>>>>>
-- ==== Sys2Proof/Tests/Slice0.lean ====
section
/-! SUPPORT. The model's own tests. Every expected value comes from spec/: the vector or rule is named beside it.
Then one witness per hypothesis of the statements. -/

namespace Sys2Proof.Tests

-- One theorem after the other: a theorem evaluated by the kernel waits for all before it, each on a thread of its own.
set_option Elab.async false

open Sys2Proof Sys2Proof.Machine

/-! ### Helpers -/

/-- The next state of an answer. -/
def nextOf : Answer → Option State
  | .next t => some t
  | .fault _ => none
  | .refused _ => none

/-- The refusal of an answer. -/
def refusalOf : Answer → Option Refusal
  | .next _ => none
  | .fault _ => none
  | .refused r => some r

/-- The fault of an answer. -/
def faultOf : Answer → Option Fault
  | .next _ => none
  | .fault r => some r
  | .refused _ => none

/-- The example table of 95_test_vectors.md is in `State.reset`. -/
abbrev dmg : State := State.reset

/-- CGB mode, from reset. -/
abbrev cgb : State := State.resetWith { Config.standard with mode := .cgb } LcdRegs.zero [] []

/-- `PAL.SET_DMG_BG 0xE4; PAL.SET_DMG_OBJ0 0xE4` leave the palettes as DMG reset does (R121 (c)). -/
def withLcdc (v : Byte) : State := dmg.setReg .lcdc v

/-- A framebuffer cell of an answer. -/
def cellOf (r : Answer) (x : Fin 160) (y : Fin 144) : Option Cell := (nextOf r).map fun t => t.frame.get x y

/-- `LY` and `STAT` of an answer. -/
def lyStatOf (r : Answer) : Option (Byte × Byte) := (nextOf r).map fun t => (t.regs.ly, t.regs.stat)

/-- The outputs of an answer but for the payload of a presentation. -/
def outputsOf (r : Answer) : Option (List Event) :=
  (nextOf r).map fun t => t.events.map fun e => if e.isPresent then .present [] else e

/-! ### Well-formedness: an ill-formed term for each check, and the last legal value -/

theorem test_wf_tile_index : (Instr.tileFetchRow 0 384 0 false false).domainError = some .tileIndex := by decide
theorem test_wf_tile_index_ok : (Instr.tileFetchRow 1 383 7 true true).WellFormed := by decide
theorem test_wf_plot_x : (Instr.fbPlot 160 0 1 0).domainError = some .x := by decide
theorem test_wf_plot_y : (Instr.fbPlot 0 144 1 0).domainError = some .y := by decide
theorem test_wf_plot_q_zero : (Instr.fbPlot 0 0 0 0).domainError = some .q := by decide
theorem test_wf_plot_q_four : (Instr.fbPlot 0 0 4 0).domainError = some .q := by decide
theorem test_wf_plot_q_seven : (Instr.fbPlot 0 0 7 0).domainError = some .q := by decide
theorem test_wf_plot_ok : (Instr.fbPlot 159 143 6 0xFFFFFF).WellFormed := by decide
theorem test_wf_draw_tile_index :
    (Instr.drawTile exampleShades 0 384 false false 0 0 0 0 false).domainError = some .tileIndex := by decide
theorem test_wf_draw_tile_ly :
    (Instr.drawTile exampleShades 0 0 false false 0 0 144 0 false).domainError = some .ly := by decide
theorem test_wf_draw_tile_base :
    (Instr.drawTile exampleShades 0 0 false false 0 0 0 1 false).domainError = some .base := by decide
theorem test_wf_draw_tile_ok :
    (Instr.drawTile exampleShades 1 383 true true (-7) 160 143 6 true).WellFormed := by decide

/-! ### Decoding: the pair (op, fields) of each operation, from the tables of R102 and R108 -/

/-- PRG-1, step 2: `PAL.SET_DMG_BG 0xE4`. -/
theorem test_decode_pal_set_dmg_bg : decode ⟨0, [0xE4]⟩ = .ok (.palSetDmgBg 0xE4) := by rfl
/-- PRG-1, step 3: `PAL.SET_DMG_OBJ0 0xE4`. -/
theorem test_decode_pal_set_dmg_obj0 : decode ⟨1, [0xE4]⟩ = .ok (.palSetDmgObj0 0xE4) := by rfl
/-- PRG-1, step 4: `PAL.SET_DMG_OBJ1 0x1B`. -/
theorem test_decode_pal_set_dmg_obj1 : decode ⟨2, [0x1B]⟩ = .ok (.palSetDmgObj1 0x1B) := by rfl
theorem test_decode_pal_write_cgb_bg : decode ⟨3, [17, 0x83]⟩ = .ok (.palWriteCgbBg 17 0x83) := by rfl
theorem test_decode_pal_write_cgb_obj : decode ⟨4, [63, 0x03]⟩ = .ok (.palWriteCgbObj 63 0x03) := by rfl
theorem test_decode_pal_bg : decode ⟨5, [7]⟩ = .ok (.palBg 7) := by rfl
theorem test_decode_pal_obj : decode ⟨6, [1]⟩ = .ok (.palObj 1) := by rfl
theorem test_decode_tile_fetch_row : decode ⟨7, [1, 383, 7, 0, 1]⟩ = .ok (.tileFetchRow 1 383 7 false true) := by rfl
theorem test_decode_fb_plot : decode ⟨8, [8, 0, 5, 0x555555]⟩ = .ok (.fbPlot 8 0 5 0x555555) := by rfl
theorem test_decode_fb_clear : decode ⟨9, []⟩ = .ok .fbClear := by rfl
theorem test_decode_fb_present : decode ⟨10, []⟩ = .ok .fbPresent := by rfl
theorem test_decode_draw : decode ⟨11, [144]⟩ = .ok (.draw 144) := by rfl
/-- Fields in R102's order: `pal` (four colours), `bank`, `tile_index`, `flip_x`, `flip_y`, `sx`, `sy`, `ly`, `base`,
`sprite`. -/
theorem test_decode_draw_tile :
    decode ⟨12, [0xFFFFFF, 0xAAAAAA, 0x555555, 0, 1, 383, 1, 0, -7, 160, 143, 5, 1]⟩ =
      .ok (.drawTile exampleShades 1 383 true false (-7) 160 143 5 true) := by rfl
theorem test_decode_draw_bg : decode ⟨13, [5]⟩ = .ok (.drawBg 5) := by rfl
theorem test_decode_draw_obj : decode ⟨14, [6]⟩ = .ok (.drawObj 6) := by rfl
theorem test_decode_draw_win : decode ⟨15, [7]⟩ = .ok (.drawWin 7) := by rfl
/-- PRG-1, step 11: `TICK 70224`. -/
theorem test_decode_tick : decode ⟨16, [70224]⟩ = .ok (.tick 70224) := by rfl
theorem test_decode_line : decode ⟨17, []⟩ = .ok .line := by rfl
theorem test_decode_reset : decode ⟨18, []⟩ = .ok .reset := by rfl
theorem test_decode_pal_init : decode ⟨19, []⟩ = .ok .palInit := by rfl

/-- R108: "Operation numbers 20 to 31 select nothing". -/
theorem test_decode_selector_20 : decode ⟨20, []⟩ = .error (.unknownSelector 20) := by rfl
/-- R110: a palette offset above 63 is unrepresentable at the port. -/
theorem test_decode_offset_64 : decode ⟨3, [64, 0]⟩ = .error (.fieldTooWide .offset) := by rfl
theorem test_decode_negative_byte : decode ⟨0, [-1]⟩ = .error (.fieldTooWide .value) := by rfl
theorem test_decode_field_count : decode ⟨17, [0]⟩ = .error (.wrongFieldCount 17) := by rfl

/-- The table word of `TICK` (op 16), whose field is 0. -/
theorem test_table_word_tick : decodeTableWord 8 0x10 = some (.tick 0) := by decide
/-- Bits above the table's mask 0x1F select nothing. -/
theorem test_table_word_mask : decodeTableWord 8 0x31 = some .line := by decide
theorem test_table_word_20 : decodeTableWord 8 20 = none := by decide
/-- A word placed for the next step is what the next step runs: `LINE` from reset makes `LY = 1` (V-TIM-1). -/
theorem test_fetch_word_line : lyStatOf (step (State.reset.withFetchWord 8 17)) = some (1, 0) := by decide +kernel

/-! ### Palette store (V-PAL-1 to V-PAL-5) -/

/-- V-PAL-1. -/
theorem test_set_dmg_bg :
    (nextOf (exec (.palSetDmgBg 0x1B) dmg)).map (fun t => t.pal.bg[0]) =
      some #v[0x000000, 0x555555, 0xAAAAAA, 0xFFFFFF] := by decide +kernel
/-- V-PAL-1: the object palettes stay. -/
theorem test_set_dmg_bg_others :
    (nextOf (exec (.palSetDmgBg 0xFF) dmg)).map (fun t => (t.pal.bg[0][0], t.pal.obj[0][0])) =
      some (0x000000, 0xFFFFFF) := by decide +kernel
/-- R123 on a table whose three lists differ: 0x1B reverses the `obj0` list into `obj[0]`. -/
theorem test_set_dmg_obj0 :
    (nextOf (exec (.palSetDmgObj0 0x1B) (State.resetWith
      { Config.standard with dmgTable := Vector.replicate 256 ⟨exampleShades, #v[1, 2, 3, 4], #v[5, 6, 7, 8]⟩ }
      LcdRegs.zero [] []))).map (fun t => (t.pal.obj[0], t.pal.obj[1])) =
      some (#v[4, 3, 2, 1], #v[5, 6, 7, 8]) := by decide +kernel
/-- V-PAL-1. -/
theorem test_set_dmg_obj1 :
    (nextOf (exec (.palSetDmgObj1 0xD2) dmg)).map (fun t => t.pal.obj[1]) =
      some #v[0x555555, 0xFFFFFF, 0xAAAAAA, 0x000000] := by decide +kernel
/-- D31: a DMG-path operation in CGB mode is refused. -/
theorem test_set_dmg_refused : refusalOf (exec (.palSetDmgObj1 0) cgb) = some (.wrongMode .dmg) := by decide +kernel
/-- V-PAL-4, first write. -/
theorem test_write_cgb_bg :
    (nextOf (exec (.palWriteCgbBg 17 0x00) cgb)).map (fun t => t.pal.bg[2]) =
      some #v[0xFF0000, 0xFFC53A, 0xFFC53A, 0xFFC53A] := by decide +kernel
/-- V-PAL-4, first and second write. -/
theorem test_write_cgb_bg_twice :
    (nextOf (execAll [.palWriteCgbBg 17 0x00, .palWriteCgbBg 16 0xE0] cgb)).map (fun t => t.pal.bg[2][0]) =
      some 0x003A00 := by decide +kernel
/-- V-PAL-4, the object side. -/
theorem test_write_cgb_obj :
    (nextOf (execAll [.palWriteCgbObj 62 0xE0, .palWriteCgbObj 63 0x03] cgb)).map (fun t => t.pal.obj[7][3]) =
      some 0x00FF00 := by decide +kernel
/-- D31: a CGB-path operation in DMG mode is refused. -/
theorem test_write_cgb_refused : refusalOf (exec (.palWriteCgbObj 0 0) dmg) = some (.wrongMode .cgb) := by
  decide +kernel
/-- R129's example. -/
theorem test_pal_bg :
    (nextOf (exec (.palBg 0) cgb)).map (fun t => t.events) =
      some [.palette #v[0xFFC53A, 0xFFC53A, 0xFFC53A, 0xFFC53A]] := by decide +kernel
/-- V-PAL-5: `PAL.OBJ 1` after DMG reset is the table's list. -/
theorem test_pal_obj :
    (nextOf (exec (.palObj 1) dmg)).map (fun t => t.events) =
      some [.palette #v[0xFFFFFF, 0xAAAAAA, 0x555555, 0x000000]] := by decide +kernel
/-- V-PAL-5, with `OBJ_RAM_RESET` all 0xFF. -/
theorem test_pal_init_cgb :
    (nextOf (exec .palInit { cgb with config := { cgb.config with objRamReset := Vector.replicate 64 0xFF } })).map
      (fun t => (t.pal.bg[3][2], t.pal.obj[5][3])) = some (0xFFC53A, 0xFFFFFF) := by decide +kernel
/-- V-PAL-5, DMG: the table's list again after `PAL.SET_DMG_BG 0x00`. -/
theorem test_pal_init_dmg :
    (nextOf (execAll [.palSetDmgBg 0x00, .palInit] dmg)).map (fun t => t.pal.bg[0]) = some exampleShades := by
  decide +kernel
/-- V-PAL-2. -/
theorem test_resolve555 :
    [0x0000, 0x001F, 0x03E0, 0x7C00, 0xFFFF, 0x8000, 0x1F1F, 0x5294, 0x0421].map resolve555 =
      [0x000000, 0xFF0000, 0x00FF00, 0x0000FF, 0xFFFFFF, 0x000000, 0xFFC53A, 0xA5A5A5, 0x080808] := by
  decide +kernel
/-- V-PAL-3. -/
theorem test_expand5 : [0, 1, 3, 15, 16, 30, 31].map expand5 = [0, 8, 25, 123, 132, 247, 255] := by decide +kernel

/-! ### Tile fetcher (V-TILE-1, V-TILE-2) -/

/-- Row 0 and row 7 of tile 2 of V-TILE-1. -/
def tile2 : Memory := [(32, 0x3C), (33, 0x7E), (46, 0xF0), (47, 0xCC)]

/-- V-TILE-1, (0, 2, 0, 1, 1): row 7, reversed. -/
theorem test_fetch_row_flips :
    (nextOf (exec (.tileFetchRow 0 2 0 true true) { dmg with vram := tile2 })).map (fun t => t.events) =
      some [.tileRow #v[0, 0, 2, 2, 1, 1, 3, 3]] := by decide +kernel
/-- V-TILE-2: the last row of the last tile of bank 1. -/
theorem test_fetch_row_last :
    (nextOf (exec (.tileFetchRow 1 383 7 false false) { dmg with vram := [(14334, 0x80), (14335, 0x01)] })).map
      (fun t => t.events) = some [.tileRow #v[1, 0, 0, 0, 0, 0, 0, 2]] := by decide +kernel

/-! ### Framebuffer (V-FB-1, V-FB-2) -/

/-- V-FB-1, steps 1 to 5. -/
theorem test_plot_sequence :
    cellOf (execAll [.fbPlot 8 0 1 0xFFFFFF, .fbPlot 8 0 2 0x000000, .fbPlot 8 0 1 0xAAAAAA, .fbPlot 8 0 3 0xAAAAAA,
      .fbPlot 8 0 2 0x123456] dmg) 8 0 = some 0x03AAAAAA := by decide +kernel
/-- V-FB-1, steps 6 and 7: at equal tags the later draw wins. -/
theorem test_plot_tie :
    cellOf (execAll [.fbPlot 8 0 5 0x555555, .fbPlot 8 0 5 0x111111] dmg) 8 0 = some 0x05111111 := by decide +kernel
/-- V-FB-2, R152's example. -/
theorem test_clear : cellOf (execAll [.fbPlot 159 143 6 0xFFFFFF, .fbClear] dmg) 159 143 = some 0 := by
  decide +kernel
/-- V-FB-2: cell (0, 1) is element 160 of the payload, of 23040. -/
theorem test_present :
    (nextOf (execAll [.fbPlot 0 1 1 0xABCDEF, .fbPresent] dmg)).map (fun t => t.events.map fun e => match e with
      | .present cells => (cells.length, cells[160]?)
      | _ => (0, none)) = some [(23040, some 0x01ABCDEF)] := by decide +kernel
/-- R223: without a display nothing is presented. -/
theorem test_present_absent :
    outputsOf (exec .fbPresent { dmg with config := { dmg.config with displayAttached := false } }) = some [] := by
  decide +kernel

/-- R62 on a cell of R99's form `0xPP_RR_GG_BB`: blue at the lowest address, the tag at the highest. -/
theorem test_cell_bytes : cellBytes 0x05AABBCC = [0xCC, 0xBB, 0xAA, 0x05] := by decide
<<<<<
Repeat, word for word, the lines from the opening of the material through the line containing "theorem test_wf_tile_index_ok : (Instr.tileFetchRow".

-- ==== Sys2Proof/Tests/Slice0.lean ====
section
/-! SUPPORT. The model's own tests. Every expected value comes from spec/: the vector or rule is named beside it.
Then one witness per hypothesis of the statements. -/

namespace Sys2Proof.Tests

-- One theorem after the other: a theorem evaluated by the kernel waits for all before it, each on a thread of its own.
set_option Elab.async false

open Sys2Proof Sys2Proof.Machine

/-! ### Helpers -/

/-- The next state of an answer. -/
def nextOf : Answer → Option State
  | .next t => some t
  | .fault _ => none
  | .refused _ => none

/-- The refusal of an answer. -/
def refusalOf : Answer → Option Refusal
  | .next _ => none
  | .fault _ => none
  | .refused r => some r

/-- The fault of an answer. -/
def faultOf : Answer → Option Fault
  | .next _ => none
  | .fault r => some r
  | .refused _ => none

/-- The example table of 95_test_vectors.md is in `State.reset`. -/
abbrev dmg : State := State.reset

/-- CGB mode, from reset. -/
abbrev cgb : State := State.resetWith { Config.standard with mode := .cgb } LcdRegs.zero [] []

/-- `PAL.SET_DMG_BG 0xE4; PAL.SET_DMG_OBJ0 0xE4` leave the palettes as DMG reset does (R121 (c)). -/
def withLcdc (v : Byte) : State := dmg.setReg .lcdc v

/-- A framebuffer cell of an answer. -/
def cellOf (r : Answer) (x : Fin 160) (y : Fin 144) : Option Cell := (nextOf r).map fun t => t.frame.get x y

/-- `LY` and `STAT` of an answer. -/
def lyStatOf (r : Answer) : Option (Byte × Byte) := (nextOf r).map fun t => (t.regs.ly, t.regs.stat)

/-- The outputs of an answer but for the payload of a presentation. -/
def outputsOf (r : Answer) : Option (List Event) :=
  (nextOf r).map fun t => t.events.map fun e => if e.isPresent then .present [] else e

/-! ### Well-formedness: an ill-formed term for each check, and the last legal value -/

theorem test_wf_tile_index : (Instr.tileFetchRow 0 384 0 false false).domainError = some .tileIndex := by decide
theorem test_wf_tile_index_ok : (Instr.tileFetchRow 1 383 7 true true).WellFormed := by decide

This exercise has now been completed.